The Thing That Will Not Change
I want to close with something that none of the AI essays talk about, and I think it might be the most important thing of all.
At the end of the day, life is within people. It always has been. It is abnormal to rely on technology for the human interaction piece, and I do not think that is going to change. Change happens within organizations, and organizations are made of people you know. Your boss is a person. Your colleagues are people. The person who decides whether you stay or go during a restructuring is a person sitting across a table from you, not an algorithm.
Think about that for a second. If you get fired, your boss is going to fire you. But if your boss loves working with you, if your boss understands that great people are genuinely hard to come by, your boss is probably not going to fire you. They are going to find ways to capitalize on your skills, to redeploy you, to keep you in the organization. I know this because I, like anyone who has ever tried to build something, know how painfully difficult it is to find good people who do good work. That has always been true, and AI does not change it. Just because AI can do the work does not mean organizations are going to get rid of every great person they have. The people who are excellent at what they do, who are trusted, who bring judgment and reliability and human connection to their roles, those people have always been scarce. AI does not make them less scarce. If anything, it makes them more valuable.
So the challenge is not just to learn the tools. The challenge is to make yourself valuable and make yourself appreciated. Build relationships. Be someone that people want to work with. Bring something to the table that cannot be replicated by a language model, not because you are competing with the model, but because organizations are ultimately built on trust between humans, and that trust is earned through years of showing up and doing meaningful work alongside other people.
And beyond that, take a moment to reflect on what you actually want to do with your life.

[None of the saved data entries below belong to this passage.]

-- ==== Sys2Proof/Machine/State.lean ====
section
/-! DEFINITION. The state of the HUFF core and of the memory it shares with the host (10_state.md R58), as plain
data, and its value after hardware reset (70_reset_and_hazards.md R240). -/

namespace Sys2Proof.Machine

/-- Why a step of the HOST stops. The core itself never faults: every command rule is total and ends in a
completion (40_control.md R136). -/
inductive Fault where
  /-- Raised by a host memory access while BUSY that 20_memory.md R87 forbids: a write into the SRC or DST window, or
  a read of the DST window. Its outcome is undefined and "a model treats such an access as a fault". Safe (log 8). -/
  | hostWindowAccessWhileBusy (addr : Word)
  /-- Raised by a host byte access to an address with no memory behind it (MEM_BACKED false, R74): what the
  platform does there is not the spec's. Safe (log 7). -/
  | hostAccessUnbacked (addr : Word)
  /-- Raised by a host register access whose address is not in the 256-byte register window at REG_BASE (R22): it
  does not reach this core, and what it reaches is the platform's. Safe (log 5). -/
  | registerWindowMissed (addr : Word)
  deriving DecidableEq, Repr

/-- Why exec gives an instruction no meaning. -/
inductive Refusal where
  /-- Raised by an arm of exec whose instruction has no meaning yet. No arm does. Safe. -/
  | notModelled (mnemonic : String)
  deriving DecidableEq, Repr

/-- The error codes (60_exceptions.md R211). Their numbers are `errByte` of Ops.lean. -/
inductive ErrCode where
  | illegalCmd
  | sequence
  | range
  | bus
  | overlap
  | countOverflow
  | empty
  | codeTooLong
  | noCode
  | dstFull
  | badSignature
  | truncated
  | badTableSize
  | badCodeLen
  | dupSymbol
  | notPrefixFree
  | payloadExhausted
  | unmatchedCode
  deriving DecidableEq, Repr

/-- What a rule raises: `raise E_NAME(info)` (00_scope.md R13). -/
structure CmdError where
  code : ErrCode
  info : Word
  deriving DecidableEq, Repr

/-- A raised error with the stage it is reported at (60_exceptions.md R212). -/
structure Raised where
  stage : Byte
  err   : CmdError
  deriving DecidableEq, Repr

/-- A table with one entry per symbol, 0 to 255 (10_state.md R53, R55). -/
abbrev Table (α : Type) := Vector α 256

/-- A slot of the node arena (10_state.md R54). -/
inductive Node where
  | leaf (sym : Byte) (weight : Word)
  | internal (weight : Word) (left right : BitVec 9)
  deriving DecidableEq, Repr

/-- A stretch of addresses with no memory behind them: part of the platform's MEM_BACKED (20_memory.md R74). -/
structure Region where
  base : Nat
  size : Nat
  deriving DecidableEq, Repr

/-- Memory as the list of the cells that differ from what an unlisted address reads as, addresses strictly rising
(20_memory.md R70, log 6). -/
abbrev Memory := List Host.Cell

/-- One step of one agent (40_control.md R130), or the reset input (R240). -/
inductive Turn where
  /-- The core takes its step: the completion of the accepted command, if there is one. -/
  | core
  /-- The reset input is asserted. -/
  | reset
  /-- The host reads the register at a host address. -/
  | regRead (addr : Word)
  /-- The host writes the register at a host address. -/
  | regWrite (addr : Word) (value : Word)
  /-- The host reads a memory byte. -/
  | memRead (addr : Word)
  /-- The host writes a memory byte. -/
  | memWrite (addr : Word) (value : Byte)
  deriving DecidableEq, Repr

/-- The machine's state. The fields down to `mem` are the state of 10_state.md R58, each under the name of its register
or array; the last four are the platform's parameters and the model's own plain data (logs 1, 3, 4, 5). -/
structure State where
  /-- CMD_LAST (R25). -/
  cmdLast    : Word
  /-- STATUS.BUSY (R26). -/
  busy       : Bool
  /-- STATUS.DONE (R26). -/
  done       : Bool
  /-- STATUS.OVERRUN (R26). -/
  overrun    : Bool
  /-- STATUS.TREE_VALID (R26). -/
  treeValid  : Bool
  /-- STATUS.CODES_VALID (R26). -/
  codesValid : Bool
  /-- STATUS.HDR_VALID (R26). -/
  hdrValid   : Bool
  /-- ERR.CODE (R27). -/
  errCode    : Byte
  /-- ERR.STAGE (R27). -/
  errStage   : Byte
  /-- ERR_INFO (R28). -/
  errInfo    : Word
  /-- IRQ_EN.DONE_IE (R29). -/
  doneIe     : Bool
  /-- SRC_BASE (R31). -/
  srcBase    : Word
  /-- SRC_LEN (R32). -/
  srcLen     : Word
  /-- DST_BASE (R33). -/
  dstBase    : Word
  /-- DST_CAP (R34). -/
  dstCap     : Word
  /-- IN_PTR (R35). -/
  inPtr      : Word
  /-- OUT_PTR (R36). -/
  outPtr     : Word
  /-- HIST_SEL (R39). -/
  histSel    : Byte
  /-- NODE_SEL (R41). -/
  nodeSel    : BitVec 9
  /-- CODE_SEL (R46). -/
  codeSel    : Byte
  /-- ROOT (R44). -/
  root       : BitVec 9
  /-- PW_BYTE (R49, R56). -/
  pwByte     : Byte
  /-- PW_CUR (R49, R56). -/
  pwCur      : BitVec 3
  /-- PW_SYMS (R50, R56). -/
  pwSyms     : Word
  /-- DEC_SYMS (R51). -/
  decSyms    : Word
  /-- DEC_PBYTES (R52). -/
  decPbytes  : Word
  /-- HIST (R53). -/
  hist       : Table Word
  /-- NODE, the arena; NNODES is its length (R45, R54). -/
  nodes      : List Node
  /-- CT (R55). -/
  ct         : Table Bits
  /-- The memory shared with the host (R70). -/
  mem        : Memory
  /-- MEM_BACKED, the platform's parameter: the regions with no memory behind them (R9, R74; log 4). -/
  unbacked   : List Region
  /-- REG_BASE, the platform's parameter (R9, R22; log 5). -/
  regBase    : Word
  /-- The steps still to come, first one first (R130; log 1). -/
  turns      : List Turn
  /-- What the host's last read returned (R130; log 3). -/
  readData   : Word
  deriving DecidableEq, Repr

/-- Hardware reset at power-on (70_reset_and_hazards.md R240): every register 0, every array empty or 0, every flag clear. The
values of `mem`, `unbacked`, `regBase`, `turns` and `readData` are DESIGN CHOICE (logs 1, 3, 4, 5, 6). -/
def State.reset : State where
  cmdLast    := 0#32
  busy       := false
  done       := false
  overrun    := false
  treeValid  := false
  codesValid := false
  hdrValid   := false
  errCode    := 0#8
  errStage   := 0#8
  errInfo    := 0#32
  doneIe     := false
  srcBase    := 0#32
  srcLen     := 0#32
  dstBase    := 0#32
  dstCap     := 0#32
  inPtr      := 0#32
  outPtr     := 0#32
  histSel    := 0#8
  nodeSel    := 0#9
  codeSel    := 0#8
  root       := 0#9
  pwByte     := 0#8
  pwCur      := 0#3
  pwSyms     := 0#32
  decSyms    := 0#32
  decPbytes  := 0#32
  hist       := Vector.replicate 256 0#32
  nodes      := []
  ct         := Vector.replicate 256 []
  mem        := []
  unbacked   := []
  regBase    := 0#32
  turns      := []
  readData   := 0#32

end Sys2Proof.Machine
end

Not what job title you want, or what salary you want, but what kind of work gives you a sense of purpose. Because in a world where AI handles more and more of the routine cognitive labor, the question of what you choose to do with your time and energy becomes more important, not less. The people who will thrive are not just the ones who learn the tools fastest. They are the ones who have a clear sense of what they bring to the world that matters, and who invest in the human relationships that no technology can replace.
The jobs AI will create are invisible right now for the same reason that app developer was invisible in 2005 and YouTuber was invisible in 2004. That pattern has held for five hundred years. You do not have to be confident in your predictions to be prepared. You just have to be willing to learn, willing to adapt, and willing to stay close to the people who matter. The technology is coming. The new jobs will follow. But the relationships you build and the value you bring to the people around you have always been, and will always be, the thing that carries you through.